Live At Harvelle's

Jon Geiger

Independent release, 2023

http://www.jongeiger.com

REVIEW BY: Conrad Warre

ORIGINALLY PUBLISHED: 12/15/2023

Southern California blues-rock guitarist Jon Geiger hits the road, performing all over the state, and on the main stage at the 2023 Woodystock Blues Festival in Lake Havasu City. Geiger is also booked to perform at the New Blues Festival in Long Beach, California next September, 2024. 

Before exploring the Austin, Texas music scene, Geiger grew up in New York, where he became a brown belt in jiu jitsu just to make it home from school safely. Geiger won a full scholarship to the Berklee College of Music in Boston, where he took lessons from Hiram Bullock, who was known for playing jazz-funk and jazz fusion, and as an original member of “The World’s Most Dangerous Band,” the house band for Late Night with David Letterman. 

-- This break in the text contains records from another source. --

/-- The `match` and `mask` of the rows of 43_priority_queue.md in spec/opcode_table.json (30_encoding.md R119). -/
def queueMasks : List (Word × Word) :=
  [(0x50000000, 0xFF00FFFF), (0x51000000, 0xFFFFFFFF), (0x52000000, 0xFF00FFFF), (0x53000000, 0xFF00FFFF),
   (0x54000000, 0xFF000FFF), (0x55000000, 0xFF0FFFFF), (0x56000000, 0xFFFFFFFF)]

/-- The `match` and `mask` of the rows of 44_huffman_tree.md in spec/opcode_table.json (30_encoding.md R119). -/
def treeMasks : List (Word × Word) :=
  [(0x60000000, 0xFF00FFFF), (0x61000000, 0xFF00FFFF), (0x62000000, 0xFFFFFFFF), (0x63000000, 0xFF00FFFF),
   (0x64000000, 0xFF00FFFF), (0x65000000, 0xFFFFFFFF), (0x68000000, 0xFF00FFFF), (0x69000000, 0xFFFFFFFF),
   (0x6A000000, 0xFFFFFFFF), (0x6B000000, 0xFFFFFFFF), (0x6C000000, 0xFF00FFFF), (0x6D000000, 0xFFFFFFFF),
   (0x6E000000, 0xFF00FFFF), (0x6F000000, 0xFF0FFFFF), (0x70000000, 0xFF0FFFFF), (0x71000000, 0xFF0FFFFF),
   (0x72000000, 0xFF00F0FF)]

/-- The `match` and `mask` of the rows of 45_bit_cursors.md in spec/opcode_table.json (30_encoding.md R119). -/
def cursorMasks : List (Word × Word) :=
  [(0x80000000, 0xFF0FFFFF), (0x81000000, 0xFF0FFFFF), (0x82000000, 0xFFFFFFFF), (0x83000000, 0xFF0FFFFF),
   (0x84000000, 0xFF0FFFFF), (0x85000000, 0xFF0FFFFF), (0x88000000, 0xFFFFFFFF), (0x89000000, 0xFFFFFFFE),
   (0x8A000000, 0xFF0FFFFF), (0x8B000000, 0xFF0FFFFF), (0x8C000000, 0xFF0FFFFF)]

/-- The `match` and `mask` of the rows of 46_codec.md in spec/opcode_table.json (30_encoding.md R119). -/
def codecMasks : List (Word × Word) :=
  [(0x90000000, 0xFFFFFFFF), (0x91000000, 0xFFFFFFFF)]

/-- Every row of spec/opcode_table.json: its `match` and its `mask`. -/
def masks : List (Word × Word) :=
  controlMasks ++ bitMasks ++ sequenceMasks ++ queueMasks ++ treeMasks ++ cursorMasks ++ codecMasks

/-- The reserved opcodes (30_encoding.md R117). -/
def reservedOp (n : Nat) : Prop :=
  (0x02 ≤ n ∧ n ≤ 0x0F) ∨ (0x13 ≤ n ∧ n ≤ 0x1F) ∨ (0x24 ≤ n ∧ n ≤ 0x2F) ∨ (0x45 ≤ n ∧ n ≤ 0x4F) ∨
  (0x57 ≤ n ∧ n ≤ 0x5F) ∨ n = 0x66 ∨ n = 0x67 ∨ (0x73 ≤ n ∧ n ≤ 0x7F) ∨ n = 0x86 ∨ n = 0x87 ∨
  (0x8D ≤ n ∧ n ≤ 0x8F) ∨ (0x92 ≤ n ∧ n ≤ 0xFF)

/-- A word is ILLEGAL exactly for one of the three reasons of 30_encoding.md R118. -/
def illegalWord (w : Word) : Prop :=
  reservedOp (w.extractLsb' 24 8).toNat ∨
  (∃ r ∈ masks, r.1.extractLsb' 24 8 = w.extractLsb' 24 8 ∧ w &&& r.2 ≠ r.1) ∨
  (w.extractLsb' 24 8 = 0x72 ∧ 4 < (w.extractLsb' 8 4).toNat)

/-- The offsets of 10_state.md R39. -/
def listedOffset (n : Nat) : Prop :=
  n ∈ [0x000, 0x004, 0x008, 0x00C, 0x010, 0x014, 0x018, 0x01C, 0x020, 0x024, 0x028] ∨
  (0x040 ≤ n ∧ n ≤ 0x07C ∧ n % 4 = 0)

/-- The X registers a command names in a destination field (10_state.md R33). -/
def xDests : Instr → List XReg
  | .li a _ | .lui a _ | .mov a _ | .bget a _ _ | .bset a _ _ _ | .bins a _ _ _ _ | .bera a _ _ _ => [a]
  | .bssize a _ | .bsempty a _ | .bsat a _ _ | .bsgetu a _ _ | .bsfront a _ | .bsback a _ | .bsword a _ => [a]
  | .pqtop a b | .pqback a b | .pqat a b _ => [a, b]
  | .pqsize a | .fqrd a _ | .htroot a | .htncnt a | .ndrd a _ _ => [a]
  | .ibread a | .iblast a | .ibend a | .ibpos a | .obflush a | .obcnt a => [a]
  | _ => []

/-- The error codes a legal command can raise: the "raised by" column of 60_exceptions.md R361. -/
def mayRaise : Instr → List ErrCode
  | .bget _ _ _ | .bset _ _ _ _ | .bins _ _ _ _ _ | .bera _ _ _ _ => [.outOfRange]
  | .bsnew _ _ _ | .bsfrom _ _ _ | .bsat _ _ _ | .bsgetu _ _ _ | .bssetat _ _ _ | .bssetu _ _ _ => [.outOfRange]
  | .bsins _ _ _ _ | .bsins1 _ _ _ | .bsinsr _ _ _ _ _ | .bsera _ _ _ | .bsera1 _ _ | .bspush _ _ => [.outOfRange]
  | .bspop _ | .bsresize _ _ _ | .bsfront _ _ | .bsback _ _ => [.outOfRange]
  | .pqpush _ _ => [.outOfRange, .capacity]
  | .pqpop | .pqtop _ _ | .pqback _ _ | .pqat _ _ _ => [.outOfRange]
  | .fqwr _ _ | .fqrd _ _ | .ctwr _ _ | .ctrd _ _ | .htfreq _ _ | .htsetdata _ _ | .ndrd _ _ _ => [.outOfRange]
  | .htbuild => [.capacity, .sequence]
  | .htdict => [.outOfRange, .sequence]
  | .htsetdict => [.malformed]
  | .htenc _ _ => [.outOfRange, .io, .malformed]
  | .htdec _ => [.io, .malformed, .sequence]
  | .ibread _ | .ibnext => [.outOfRange]
  | .obput _ | .obflush _ => [.io]
  | .obputx _ => [.outOfRange, .io]
  | .compress => [.outOfRange, .io]
  | .decompress => [.io, .malformed]
  | _ => []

After studying at Berklee, Geiger moved to Austin and began working alongside Austin’s numerous great musicians while playing Antone’s and the myriad blues rooms of Texas. These days Geiger and his band are based in the Los Angeles music scene, where he has opened for Robben Ford, John Mayall, Charlie Sexton, Doyle Bramhall and Joe Ely, among other greats. my_heart_sings_the_harmony_web_ad_alt_250

Geiger and his band released the album Live at Harvelle’s in October of 2023, a roaring collection of 13 rough-hewn blues rock tunes performed without overdubs or editing in front of a crowd at Harvelle’s venerable music venue in Santa Monica during the spring and summer of 2023. The shows were recorded direct to two-track, the way Chicago blues bands were recorded in the late ’50s and early ’60s, without any pretensions of sweetening or adjusting the waves of blistering guitar coming off the stage. Harvelle’s was established in 1931 on 4th Street and is the oldest music venue on the west side of Santa Monica. The album was produced by Geiger and Scott Gibson, recorded by Jon Criss, and engineered, mixed and mastered by Scott Gibson. The tunes range from the granite-hard Texas swing of “Bullet” and “Day To Day” to the quasi Robin Trower musical landscape of “I Dream.”

“Feeling Good” opens with solo guitar that best exemplifies Geiger’s “take no prisoners” hard-hitting humbucking aggressive distortion and is matched by a parallel vocal line leading to a ferocious descending chord structure, and hard-hitting bass guitar solo, followed by an almost be-bop passage from Geiger accompanied by just drums. “These Blues” is a stand-out track which wouldn’t suffer from a keyboard supporting the vocals between the solid guitar riffs and the chorus.    

The odd man out on the album is Geiger’s interesting take on the Bill Withers classic song “Ain’t No Sunshine.” The song was never completely finished by Withers, who reportedly composed it in response to watching the 1962 Blake Edwards movie Days Of Wine And Roses in which Jack Lemmon and Lee Remick play a couple trapped in alcoholism.

If you like your blues to feel like a punch in the face followed by a shot of Jack, this album will cure what ails you.